It should be noted that our impact measures are lifelong, and academics often move between universities (and sometimes other organizations) over their careers. Thus, inasmuch as university characteristics affect researcher impacts, individual researchers may experience different such effects over their careers. It could, in principle, be possible to query academics about the length of their stay at each university in their history and construct an index of average lifelong university quality to match with lifelong impact; or to query academics granularly about their impacts while at each university in their personal histories. However, either of these approaches would substantially complicate data collection and analysis while likely offering little meaningful gain. As is, we simply use data on affiliations listed on the publications from which we constructed our dataset. These organizations will for some be longstanding homes; our respondents tend senior. Moreover, respondents’ current organizations may in general proxy for the characteristics of academics’ organizational homes over time, given high-prestige universities’ tendency to hire from other high-prestige universities (Wapman et al., 2022).

University quality

Previous evidence on effects of university quality on individual researchers’ scholarly engagement or impact is ambiguous. D’Este and Patel (2007) find little effect of departmental quality on academic-industry engagement, save in applied disciplines, where the relationship is negative. They suggest two possible reasons. They first turn to methodological weaknesses in the UK Research Assessment Exercise, from which they draw quality ratings. Second, they suggest that researchers at lower-quality universities may be more willing to focus on firms’ immediate problems. Ponomariov (2008) finds a negative association between organizational academic quality and propensity of physical scientists and engineers to interact with the private sector—the reverse of the pattern on the organizational level, where industry interaction and academic quality associate positively. Ponomariov proposes that researchers working in more prestigious organizations may be more incentivized to focus on basic, peer-reviewed research than on applied work.

In contrast, Landry et al. (2010) find that size of both organization and research unit—often used as proxies for quality—associate positively with commercial impacts and publication. These authors posit that greater size reflects greater access to resources for knowledge transfer. However, they find organizational and research unit size to associate negatively with teaching activities, and they do not theorize this relationship. Scheulke-Leech (2013) finds positive effects of departmental quality on industry engagement, suggesting that access to high-quality human resources may facilitate engagement. Libaers (2014) finds no effect for university research intensity rank on engagement, Johnson et al. (2017) find no effect of university research intensity on academics’ commercialization intentions. In review, Perkmann et al. (2021) suggest that weaker universities may experience more resource scarcity, incentivizing researchers to look to extra-academic partnerships for funding. All these articles have dealt solely with the physical sciences and engineering. In the social sciences, Olmos-Peñuela et al. (2014b) find research group size to associate positively with consultancy and contract research, but not with joint research, training, or personnel mobility. They argue that greater resources help to attract nonacademic interest.

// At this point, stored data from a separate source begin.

-- ==== Sys2Proof/Laws/KeptAeq.lean ====
section
/-!
SUPPORT. The operations of Machine/Aeq.lean keep what they do not write.
-/
set_option Elab.async false
set_option linter.unusedTactic false
set_option linter.unreachableTactic false
namespace Sys2Proof.Machine

variable {pq : Nat × State} {s : State}

theorem State.aeqInt_kept {t : Quad} {i : Nat} (hm : Sub 0x4 pq) (hI : s.Kept pq) : (State.aeqInt s t i).Kept pq := by
  unfold State.aeqInt
  repeat' first
    | with_reducible assumption
    | with_reducible apply State.setStat_kept

theorem State.withHead_kept {t : Quad} {now : DWord} {code : Nat → Bool} {f : State → BitVec 24 → Int → State} (hf : ∀ s a0 a1, State.Kept pq s → (f s a0 a1).Kept pq) (hm : Sub 0x38 pq) (hI : s.Kept pq) : (State.withHead s t now code f).Kept pq := by
  unfold State.withHead
  repeat' first
    | with_reducible assumption
    | (extract_lets +onlyGivenNames s1; refine State.Kept.cut (s := s1) (p := pq) ?_ (fun _ => ?_); rotate_left; clear_value s1; rotate_left; dsimp -zeta only [s1]; clear s1)
    | with_reducible apply State.reach_kept
    | with_reducible apply State.modTile_kept
    | with_reducible apply State.lowMark_kept
    | with_reducible apply hf
    | exact Sub.mono (by decide) hm
    | split

theorem State.countLate_kept {t : Quad} {late : Int} (hm : Sub 0x4 pq) (hI : s.Kept pq) : (State.countLate s t late).Kept pq := by
  unfold State.countLate
  repeat' first
    | with_reducible assumption
    | with_reducible apply State.bump_kept
    | split

theorem State.dropOpen_kept {t : Quad} {late : Bool} {conflict : Bool} {clock : Bool} (hm : Sub 0x24 pq) (hI : s.Kept pq) : (State.dropOpen s t late conflict clock).Kept pq := by
  unfold State.dropOpen
  repeat' first
    | with_reducible assumption
    | (extract_lets +onlyGivenNames s1; refine State.Kept.cut (s := s1) (p := pq) ?_ (fun _ => ?_); rotate_left; clear_value s1; rotate_left; dsimp -zeta only [s1]; clear s1)
    | with_reducible apply State.modTile_kept
    | with_reducible apply State.bump_kept
    | with_reducible apply State.aeqInt_kept
    | with_reducible apply State.setStat_kept
    | exact Sub.mono (by decide) hm
    | split

theorem State.takeSwap_kept {t : Quad} (hm : Sub 0x20 pq) (hI : s.Kept pq) : (State.takeSwap s t).Kept pq := by
  unfold State.takeSwap
  repeat' first
    | with_reducible assumption
    | with_reducible apply State.modTile_kept
    | split

theorem State.arrive_kept {t : Quad} {isWrite : Bool} {tag : BitVec 16} (hm : Sub 0x6E pq) (hI : s.Kept pq) : (State.arrive s t isWrite tag).Kept pq := by
  unfold State.arrive
  repeat' first
    | with_reducible assumption
    | with_reducible apply State.cutSector_kept
    | split

theorem State.dropMedia_kept {t : Quad} {isWrite : Bool} {tag : BitVec 16} {cont : Bool} (hm : Sub 0x2C pq) (hI : s.Kept pq) : (State.dropMedia s t isWrite tag cont).Kept pq := by
  unfold State.dropMedia
  repeat' first
    | with_reducible assumption
    | (extract_lets +onlyGivenNames s1; refine State.Kept.cut (s := s1) (p := pq) ?_ (fun _ => ?_); rotate_left; clear_value s1; rotate_left; dsimp -zeta only [s1]; clear s1)
    | with_reducible apply State.modTile_kept
    | with_reducible apply State.postStatus_kept
    | exact Sub.mono (by decide) hm
    | split

theorem State.descErr_kept {t : Quad} {isWrite : Bool} {tag : BitVec 16} (hm : Sub 0x2C pq) (hI : s.Kept pq) : (State.descErr s t isWrite tag).Kept pq := by
  unfold State.descErr
  repeat' first
    | with_reducible assumption
    | (extract_lets +onlyGivenNames s1; refine State.Kept.cut (s := s1) (p := pq) ?_ (fun _ => ?_); rotate_left; clear_value s1; rotate_left; dsimp -zeta only [s1]; clear s1)
    | with_reducible apply State.setStat_kept
    | with_reducible apply State.setReg_kept
    | with_reducible apply State.postStatus_kept
    | exact Sub.mono (by decide) hm

theorem State.nextFrag_kept {t : Quad} (hm : Sub 0x20 pq) (hI : s.Kept pq) : (State.nextFrag s t).Kept pq := by
  unfold State.nextFrag
  repeat' first
    | with_reducible assumption
    | with_reducible apply State.modTile_kept

theorem State.startRun_kept {t : Quad} (hm : Sub 0x20 pq) (hI : s.Kept pq) : (State.startRun s t).Kept pq := by
  unfold State.startRun
  repeat' first
    | with_reducible assumption
    | (extract_lets +onlyGivenNames x1; clear_value x1)
    | with_reducible apply State.modTile_kept

theorem State.raiseWg_kept {t : Quad} (hm : Sub 0x3E pq) (hI : s.Kept pq) : (State.raiseWg s t).Kept pq := by
  unfold State.raiseWg
  repeat' first
    | with_reducible assumption
    | (extract_lets +onlyGivenNames s1; refine State.Kept.cut (s := s1) (p := pq) ?_ (fun _ => ?_); rotate_left; clear_value s1; rotate_left; dsimp -zeta only [s1]; clear s1)
    | (extract_lets +onlyGivenNames x1; clear_value x1)
    | with_reducible apply State.startRun_kept
    | with_reducible apply State.modTile_kept
    | with_reducible apply State.forceLow_kept
    | with_reducible apply State.setStat_kept
    | exact Sub.mono (by decide) hm
    | split

theorem State.raiseRg_kept {t : Quad} (hm : Sub 0x20 pq) (hI : s.Kept pq) : (State.raiseRg s t).Kept pq := by
  unfold State.raiseRg
  repeat' first
    | with_reducible assumption
    | (extract_lets +onlyGivenNames x1; clear_value x1)
    | with_reducible apply State.startRun_kept
    | with_reducible apply State.modTile_kept

theorem State.takeRec_kept {t : Quad} {r : Option Nat} (hm : Sub 0x20 pq) (hI : s.Kept pq) : (State.takeRec s t r).Kept pq := by
  unfold State.takeRec
  repeat' first
    | with_reducible assumption
    | with_reducible apply State.modTile_kept
    | split

theorem State.openAction_kept {t : Quad} {isWrite : Bool} {tag : BitVec 16} {late : Int} (hm : Sub 0x7E pq) (hI : s.Kept pq) : (State.openAction s t isWrite tag late).Kept pq := by
  unfold State.openAction
  repeat' first
    | with_reducible assumption
    | (extract_lets +onlyGivenNames s1; refine State.Kept.cut (s := s1) (p := pq) ?_ (fun _ => ?_); rotate_left; clear_value s1; rotate_left; dsimp -zeta only [s1]; clear s1)
    | (extract_lets +onlyGivenNames x1; clear_value x1)
    | with_reducible apply State.takeSwap_kept
    | with_reducible apply State.arrive_kept
    | with_reducible apply State.dropOpen_kept
    | with_reducible apply State.setStat_kept
    | with_reducible apply State.modTile_kept
    | with_reducible apply State.dropMedia_kept
    | with_reducible apply State.countLate_kept
    | with_reducible apply State.nextFrag_kept
    | with_reducible apply State.raiseWg_kept
    | with_reducible apply State.raiseRg_kept
    | with_reducible apply State.descErr_kept
    | with_reducible apply State.takeRec_kept
    | exact Sub.mono (by decide) hm
    | split

theorem State.addFrozen_kept {t : Quad} {p : BitSpan} (hm : Sub 0x24 pq) (hI : s.Kept pq) : (State.addFrozen s t p).Kept pq := by
  unfold State.addFrozen
  split
  · dsimp only
    split
    · exact State.setStat_kept (Sub.mono (by decide) hm) (State.putSector_kept (Sub.mono (by decide) hm) hI)
    · exact State.putSector_kept (Sub.mono (by decide) hm) hI
  · exact hI

theorem State.loopSample_kept {t : Quad} {f : FragRun} {p : Smp × Nat} (hm : Sub 0x24 pq) (hI : s.Kept pq) : (State.loopSample s t f p).Kept pq := by
  unfold State.loopSample
  repeat' first
    | with_reducible assumption
    | (extract_lets +onlyGivenNames s1; refine State.Kept.cut (s := s1) (p := pq) ?_ (fun _ => ?_); rotate_left; clear_value s1; rotate_left; dsimp -zeta only [s1]; clear s1)
    | (extract_lets +onlyGivenNames x1; clear_value x1)
    | with_reducible apply State.modTile_kept
    | with_reducible apply State.bump_kept
    | exact Sub.mono (by decide) hm
    | split
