theorem State.skipSelect_kept {r : Side} {t : Quad} {addr : Nat} (hm : Sub 0x4024 pq) (hI : s.Kept pq) : (State.skipSelect s r t addr).Kept pq := by
  unfold State.skipSelect
  repeat' first
    | with_reducible assumption
    | (extract_lets +onlyGivenNames s1; refine State.Kept.cut (s := s1) (p := pq) ?_ (fun _ => ?_); rotate_left; clear_value s1; rotate_left; dsimp -zeta only [s1]; clear s1)
    | (extract_lets +onlyGivenNames x1; clear_value x1)
    | with_reducible apply State.setReg_kept
    | with_reducible apply State.noSkips_kept
    | with_reducible apply State.skipLoad_kept
    | with_reducible apply State.setStat_kept
    | with_reducible apply State.modTile_kept
    | with_reducible apply State.bump_kept
    | with_reducible refine State.Kept.fst (by assumption) ?_
    | exact Sub.mono (by decide) hm
    | split

theorem execSkipEntryApply_kept {t : Quad} {now : DWord} (hm : Sub 0x34 pq) (hI : s.Kept pq) : ∃ s1, execSkipEntryApply t now s = .next s1 ∧ s1.Kept pq := by
  unfold execSkipEntryApply
  refine ⟨_, rfl, ?_⟩
  repeat' first
    | with_reducible assumption
    | with_reducible apply State.reach_kept
    | with_reducible apply State.skipsDue_kept
    | exact Sub.mono (by decide) hm
    | split

theorem execSkipListSelect_kept {x : Accessor} {t : Quad} {addr : DWord} (hm : Sub 0x422E pq) (hI : s.Kept pq) : ∃ s1, execSkipListSelect x t addr s = .next s1 ∧ s1.Kept pq := by
  unfold execSkipListSelect
  refine ⟨_, rfl, ?_⟩
  repeat' first
    | with_reducible assumption
    | (intro x hx; beta_reduce)
    | with_reducible apply State.tileAccess_kept
    | with_reducible apply State.skipSelect_kept
    | exact Sub.mono (by decide) hm

theorem State.statusPop_kept {t : Quad} (hm : Sub 0x20 pq) (hI : s.Kept pq) : (State.statusPop s t).1.Kept pq := by
  unfold State.statusPop
  repeat' first
    | with_reducible assumption
    | with_reducible apply State.modTile_kept
    | split

theorem State.statusTake_kept {c : CtxId} {t : Quad} (hm : Sub 0x20 pq) (hI : s.Kept pq) : (State.statusTake s c t).1.Kept pq := by
  unfold State.statusTake
  repeat' first
    | with_reducible assumption
    | with_reducible apply State.statusPop_kept
    | with_reducible apply State.ladderStatus_kept

theorem execSectorStatusPop_kept {c : CtxId} {t : Quad} {reg : BitVec 6} (hm : Sub 0x28 pq) (hI : s.Kept pq) : ∃ s1, execSectorStatusPop c t reg s = .next s1 ∧ s1.Kept pq := by
  unfold execSectorStatusPop
  refine ⟨_, rfl, ?_⟩
  repeat' first
    | with_reducible assumption
    | (intro x hx; beta_reduce)
    | with_reducible apply State.byCtx_kept
    | with_reducible apply State.statusTake_kept
    | with_reducible apply State.modCtx_kept
    | with_reducible apply State.refuseCtx_kept
    | exact Sub.mono (by decide) hm
    | split

theorem State.descWrite_kept {t : Quad} {slot : Nat} {word : Nat} {data : Word} (hm : Sub 0x24 pq) (hI : s.Kept pq) : (State.descWrite s t slot word data).Kept pq := by
  unfold State.descWrite
  repeat' first
    | with_reducible assumption
    | (extract_lets +onlyGivenNames x1; clear_value x1)
    | with_reducible apply State.setStat_kept
    | with_reducible apply State.modTile_kept
    | exact Sub.mono (by decide) hm
    | split

theorem execDescriptorWordWrite_kept {x : Accessor} {t : Quad} {slot : BitVec 6} {word : BitVec 2} {data : Word} (hm : Sub 0x22E pq) (hI : s.Kept pq) : ∃ s1, execDescriptorWordWrite x t slot word data s = .next s1 ∧ s1.Kept pq := by
  unfold execDescriptorWordWrite
  refine ⟨_, rfl, ?_⟩
  repeat' first
    | with_reducible assumption
    | (intro x hx; beta_reduce)
    | with_reducible apply State.tileAccess_kept
    | with_reducible apply State.descWrite_kept
    | exact Sub.mono (by decide) hm

theorem execTrackidWrite_kept {x : Accessor} {t : Quad} {v : BitVec 24} (hm : Sub 0x20E pq) (hI : s.Kept pq) : ∃ s1, execTrackidWrite x t v s = .next s1 ∧ s1.Kept pq := by
  unfold execTrackidWrite
  refine ⟨_, rfl, ?_⟩
  repeat' first
    | with_reducible assumption
    | (intro x hx; beta_reduce)
    | with_reducible apply State.tileAccess_kept
    | with_reducible apply State.setReg_kept
    | exact Sub.mono (by decide) hm

theorem State.fmtCtl_kept {t : Quad} {w : DWord} (hm : Sub 0x24 pq) (hI : s.Kept pq) : (State.fmtCtl s t w).Kept pq := by
  unfold State.fmtCtl
  repeat' first
    | with_reducible assumption
    | with_reducible apply State.descWrite_kept
    | with_reducible apply State.setReg_kept
    | exact Sub.mono (by decide) hm
    | split

theorem execFormatterCmdIgnored_kept {x : Accessor} {t : Quad} {w : DWord} (hm : Sub 0x22E pq) (hI : s.Kept pq) : ∃ s1, execFormatterCmdIgnored x t w s = .next s1 ∧ s1.Kept pq := by
  unfold execFormatterCmdIgnored
  refine ⟨_, rfl, ?_⟩
  repeat' first
    | with_reducible assumption
    | (intro x hx; beta_reduce)
    | with_reducible apply State.tileAccess_kept
    | with_reducible apply State.fmtCtl_kept
    | exact Sub.mono (by decide) hm
    | split

end Sys2Proof.Machine
end

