-- ==== Sys2Proof/Laws/KeptReadPath.lean ====
section
/-!
SUPPORT. The operations of Machine/ReadPath.lean keep what they do not write.
-/
set_option Elab.async false
set_option linter.unusedTactic false
set_option linter.unreachableTactic false
namespace Sys2Proof.Machine

variable {pq : Nat × State} {s : State}

theorem State.logError_kept {c : Cmd} {status : Nat} {lba : Nat} (hm : Sub 0x1000000 pq) (hI : s.Kept pq) : (State.logError s c status lba).Kept pq := by
  unfold State.logError
  repeat' first
    | with_reducible assumption
    | with_reducible apply State.modNve_kept

theorem State.readMedia_kept {c : Cmd} {xfer : Bool} {tries : List (List ReadTry)} (hm : Sub 0x310000E pq) (hI : s.Kept pq) : (State.readMedia s c xfer tries).Kept pq := by
  unfold State.readMedia
  repeat' first
    | with_reducible assumption
    | (extract_lets +onlyGivenNames s1; refine State.Kept.cut (s := s1) (p := pq) ?_ (fun _ => ?_); rotate_left; clear_value s1; rotate_left; dsimp -zeta only [s1]; clear s1)
    | (extract_lets +onlyGivenNames x1; clear_value x1)
    | (intro x y hx; beta_reduce)
    | with_reducible apply State.logL3_kept
    | with_reducible apply State.bump_kept
    | with_reducible apply State.freeBy_kept
    | with_reducible apply State.raiseLine_kept
    | with_reducible apply State.logError_kept
    | with_reducible apply State.complete_kept
    | with_reducible apply State.modCmd_kept
    | with_reducible apply State.Kept.foldl
    | exact Sub.mono (by decide) hm
    | split

theorem State.releaseRead_kept {c : Cmd} (hm : Sub 0x300000C pq) (hI : s.Kept pq) : (State.releaseRead s c).Kept pq := by
  unfold State.releaseRead
  repeat' first
    | with_reducible assumption
    | (extract_lets +onlyGivenNames x1; clear_value x1)
    | with_reducible apply State.logError_kept
    | with_reducible apply State.complete_kept
    | with_reducible apply State.modCmd_kept
    | exact Sub.mono (by decide) hm
    | split

theorem State.hedgeRead_kept {c : CtxId} (hm : Sub 0x300000C pq) (hI : s.Kept pq) : (State.hedgeRead s c).1.Kept pq := by
  unfold State.hedgeRead
  repeat' first
    | with_reducible assumption
    | with_reducible apply State.hedgeLookup_kept
    | with_reducible apply State.releaseRead_kept
    | with_reducible refine State.Kept.fst (by assumption) ?_
    | exact Sub.mono (by decide) hm
    | split

end Sys2Proof.Machine
end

Noting that the negative associations have been found only for commercial activities by physical science and engineering personnel, whereas positive associations have been found in the social sciences, we suggest that social science researchers at higher-quality universities are more likely to achieve policy impact through most activity categories thanks to greater visibility in the policy practice sphere and to greater access to resources for knowledge mobilization. However, we observe that, while resources for and incidence of publication, media interaction, and consultancy all may vary with resources and prestige, all universities teach; and faculty at lower-quality universities often have heavier teaching duties. Faculty at higher-prestige universities may be more likely to teach eventual high-ranking government officials, but our impact measure does not distinguish between impacts at different levels or ranks of government. Thus, we do not expect an association between university quality and impact through teaching.

H5

University quality will associate positively with impact through research uptake, media engagement, and consultancy, but not with impact through teaching.

Incentives for impact

Prior work has more straightforwardly suggested that an organization’s cultural support (Bercovitz & Feldman, 2008; Clarysse et al., 2011; Stuart & Ding, 2006) and rewards for extra-academic engagement (Kenney & Goe, 2004; Tartari et al., 2014) associate positively with such engagement. Previously surveyed and interviewed social scientists also cite lack of support or incentives as a serious barrier to pursuing policy impact (Cherney et al., 2012a; Matthews et al., 2018). We include organizational use incentives in our conceptual model but not in our statistical one, as we expect any effect to be mediated through individual use motivation. Prior analysis, available upon request, has shown use incentives to have no detectable effect on impact independent of use motivation.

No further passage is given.